theorem encode_of_decode (h : Enumeration table encode decode) (k : BitVec w) (v : α)
    (hv : decode k = .ok v) : encode v = k := by
  obtain ⟨u, hu, hok⟩ | ⟨-, herr⟩ := h.decode_cases k
  · cases hok.symm.trans hv
    exact hu
  · cases herr.symm.trans hv

theorem encode_injective (h : Enumeration table encode decode) : Function.Injective encode := by
  intro u v huv
  have hu := h.decode_encode u
  rw [huv, h.decode_encode v] at hu
  exact (Except.ok.inj hu).symm

theorem decode_of_mem (h : Enumeration table encode decode) {k : BitVec w} {p : Nat × α}
    (hp : p ∈ table) (hk : k.toNat = p.1) : decode k = .ok p.2 := by
  have hcode : k = encode p.2 := BitVec.eq_of_toNat_eq (hk.trans ((h.mem_table p).mp hp))
  rw [hcode, h.decode_encode]

theorem decode_of_no_row (h : Enumeration table encode decode) {k : BitVec w}
    (hk : ∀ p ∈ table, p.1 ≠ k.toNat) : decode k = .error .UnsupportedCode := by
  obtain ⟨v, hv, -⟩ | ⟨-, herr⟩ := h.decode_cases k
  · exact absurd (congrArg BitVec.toNat hv) (hk _ (h.mem_row v))
  · exact herr

/-! The three operations as transactions. -/

variable {s : State} {step : Step} {v : α}

/-- `*_DECODE` of a code of the table delivers the variant of its row. -/
theorem conclude_decode_of_mem (h : Enumeration table encode decode) {k : BitVec w}
    {f : α → Result} {p : Nat × α} (hp : p ∈ table) (hk : k.toNat = p.1) :
    s.conclude (decode k >>= fun v => pure (f v)) = .next (s.deliver (.ok (f p.2))) := by
  rw [h.decode_of_mem hp hk]
  rfl

/-- `*_DECODE` of a code outside the table raises `UnsupportedCode`. -/
theorem conclude_decode_of_no_row (h : Enumeration table encode decode) {k : BitVec w}
    {f : α → Result} (hk : ∀ p ∈ table, p.1 ≠ k.toNat) :
    s.conclude (decode k >>= fun v => pure (f v)) = .next (s.raise .UnsupportedCode) := by
  rw [h.decode_of_no_row hk]
  rfl

/-- `*_ENCODE`: a step that delivers a variant's code delivers the code of its row. -/
theorem delivers_code_of_row (h : Enumeration table encode decode) {f : BitVec w → Result}
    (hs : step = .next (s.deliver (.ok (f (encode v))))) :
    ∃ p ∈ table, p.2 = v ∧ step = .next (s.deliver (.ok (f (BitVec.ofNat w p.1)))) := by
  refine ⟨_, h.mem_row v, rfl, ?_⟩
  rw [BitVec.ofNat_toNat, BitVec.setWidth_eq]
  exact hs

/-- `*_BITS`: a step that delivers the bits of a variant's code delivers those of its row's number. -/
theorem delivers_bits_of_row (h : Enumeration table encode decode)
    (hs : step = .next ((s.setOut (bitsN (encode v))).deliver (.ok (.bits (bitsN (encode v)))))) :
    ∃ p ∈ table, p.2 = v ∧
      step = .next ((s.setOut (numberBits w p.1)).deliver (.ok (.bits (numberBits w p.1)))) := by
  refine ⟨_, h.mem_row v, rfl, ?_⟩
  rw [numberBits_toNat]
  exact hs

end Enumeration

/-! ## The codes of the tables -/

theorem recordTypeTable_codes : ∀ p ∈ recordTypeTable, 1 ≤ p.1 ∧ p.1 ≤ 16 ∨ p.1 = 28 := by decide

theorem recordClassTable_codes : ∀ p ∈ recordClassTable, 1 ≤ p.1 ∧ p.1 ≤ 4 := by decide

theorem opcodeTable_codes : ∀ p ∈ opcodeTable, p.1 ≤ 2 := by decide

theorem responseCodeTable_codes : ∀ p ∈ responseCodeTable, p.1 ≤ 5 := by decide

end Sys2Proof.Machine

namespace Sys2Proof.Proofs

open Machine Spec

/-- Settles O19: a code in the table has a row, and a code in one of the ranges outside it has none. -/
theorem codesDecodeByTheirTables : Obligations.CodesDecodeByTheirTables := by
  refine fun s => ⟨fun p hp hk => recordType_enumeration.conclude_decode_of_mem hp hk,
    fun hk => recordType_enumeration.conclude_decode_of_no_row fun p hp => ?_,
    fun p hp hk => recordClass_enumeration.conclude_decode_of_mem hp hk,
    fun hk => recordClass_enumeration.conclude_decode_of_no_row fun p hp => ?_,
    fun p hp hk => opcode_enumeration.conclude_decode_of_mem hp hk,
    fun hk => opcode_enumeration.conclude_decode_of_no_row fun p hp => ?_,
    fun p hp hk => responseCode_enumeration.conclude_decode_of_mem hp hk,
    fun hk => responseCode_enumeration.conclude_decode_of_no_row fun p hp => ?_⟩
  · have hcode := recordTypeTable_codes p hp
    omega
  · have hcode := recordClassTable_codes p hp
    omega
  · have hcode := opcodeTable_codes p hp
    omega
  · have hcode := responseCodeTable_codes p hp
    omega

##############################

How to complete this task:
Write out every record shown above, word for word.

Response below:
theorem encode_of_decode (h : Enumeration table encode decode) (k : BitVec w) (v : α)
    (hv : decode k = .ok v) : encode v = k := by
  obtain ⟨u, hu, hok⟩ | ⟨-, herr⟩ := h.decode_cases k
  · cases hok.symm.trans hv
    exact hu
  · cases herr.symm.trans hv

theorem encode_injective (h : Enumeration table encode decode) : Function.Injective encode := by
  intro u v huv
  have hu := h.decode_encode u
  rw [huv, h.decode_encode v] at hu
  exact (Except.ok.inj hu).symm

theorem decode_of_mem (h : Enumeration table encode decode) {k : BitVec w} {p : Nat × α}
    (hp : p ∈ table) (hk : k.toNat = p.1) : decode k = .ok p.2 := by
  have hcode : k = encode p.2 := BitVec.eq_of_toNat_eq (hk.trans ((h.mem_table p).mp hp))
  rw [hcode, h.decode_encode]

theorem decode_of_no_row (h : Enumeration table encode decode) {k : BitVec w}
    (hk : ∀ p ∈ table, p.1 ≠ k.toNat) : decode k = .error .UnsupportedCode := by
  obtain ⟨v, hv, -⟩ | ⟨-, herr⟩ := h.decode_cases k
  · exact absurd (congrArg BitVec.toNat hv) (hk _ (h.mem_row v))
  · exact herr

/-! The three operations as transactions. -/

variable {s : State} {step : Step} {v : α}

/-- `*_DECODE` of a code of the table delivers the variant of its row. -/
theorem conclude_decode_of_mem (h : Enumeration table encode decode) {k : BitVec w}
    {f : α → Result} {p : Nat × α} (hp : p ∈ table) (hk : k.toNat = p.1) :
    s.conclude (decode k >>= fun v => pure (f v)) = .next (s.deliver (.ok (f p.2))) := by
  rw [h.decode_of_mem hp hk]
  rfl

/-- `*_DECODE` of a code outside the table raises `UnsupportedCode`. -/
theorem conclude_decode_of_no_row (h : Enumeration table encode decode) {k : BitVec w}
    {f : α → Result} (hk : ∀ p ∈ table, p.1 ≠ k.toNat) :
    s.conclude (decode k >>= fun v => pure (f v)) = .next (s.raise .UnsupportedCode) := by
  rw [h.decode_of_no_row hk]
  rfl

/-- `*_ENCODE`: a step that delivers a variant's code delivers the code of its row. -/
theorem delivers_code_of_row (h : Enumeration table encode decode) {f : BitVec w → Result}
    (hs : step = .next (s.deliver (.ok (f (encode v))))) :
    ∃ p ∈ table, p.2 = v ∧ step = .next (s.deliver (.ok (f (BitVec.ofNat w p.1)))) := by
  refine ⟨_, h.mem_row v, rfl, ?_⟩
  rw [BitVec.ofNat_toNat, BitVec.setWidth_eq]
  exact hs

/-- `*_BITS`: a step that delivers the bits of a variant's code delivers those of its row's number. -/
theorem delivers_bits_of_row (h : Enumeration table encode decode)
    (hs : step = .next ((s.setOut (bitsN (encode v))).deliver (.ok (.bits (bitsN (encode v)))))) :
    ∃ p ∈ table, p.2 = v ∧
      step = .next ((s.setOut (numberBits w p.1)).deliver (.ok (.bits (numberBits w p.1)))) := by
  refine ⟨_, h.mem_row v, rfl, ?_⟩
  rw [numberBits_toNat]
  exact hs

end Enumeration

/-! ## The codes of the tables -/

theorem recordTypeTable_codes : ∀ p ∈ recordTypeTable, 1 ≤ p.1 ∧ p.1 ≤ 16 ∨ p.1 = 28 := by decide

theorem recordClassTable_codes : ∀ p ∈ recordClassTable, 1 ≤ p.1 ∧ p.1 ≤ 4 := by decide

theorem opcodeTable_codes : ∀ p ∈ opcodeTable, p.1 ≤ 2 := by decide

theorem responseCodeTable_codes : ∀ p ∈ responseCodeTable, p.1 ≤ 5 := by decide

end Sys2Proof.Machine

namespace Sys2Proof.Proofs

open Machine Spec

/-- Settles O19: a code in the table has a row, and a code in one of the ranges outside it has none. -/
theorem codesDecodeByTheirTables : Obligations.CodesDecodeByTheirTables := by
  refine fun s => ⟨fun p hp hk => recordType_enumeration.conclude_decode_of_mem hp hk,
    fun hk => recordType_enumeration.conclude_decode_of_no_row fun p hp => ?_,
    fun p hp hk => recordClass_enumeration.conclude_decode_of_mem hp hk,
    fun hk => recordClass_enumeration.conclude_decode_of_no_row fun p hp => ?_,
    fun p hp hk => opcode_enumeration.conclude_decode_of_mem hp hk,
    fun hk => opcode_enumeration.conclude_decode_of_no_row fun p hp => ?_,
    fun p hp hk => responseCode_enumeration.conclude_decode_of_mem hp hk,
    fun hk => responseCode_enumeration.conclude_decode_of_no_row fun p hp => ?_⟩
  · have hcode := recordTypeTable_codes p hp
    omega
  · have hcode := recordClassTable_codes p hp
    omega
  · have hcode := opcodeTable_codes p hp
    omega
  · have hcode := responseCodeTable_codes p hp
    omega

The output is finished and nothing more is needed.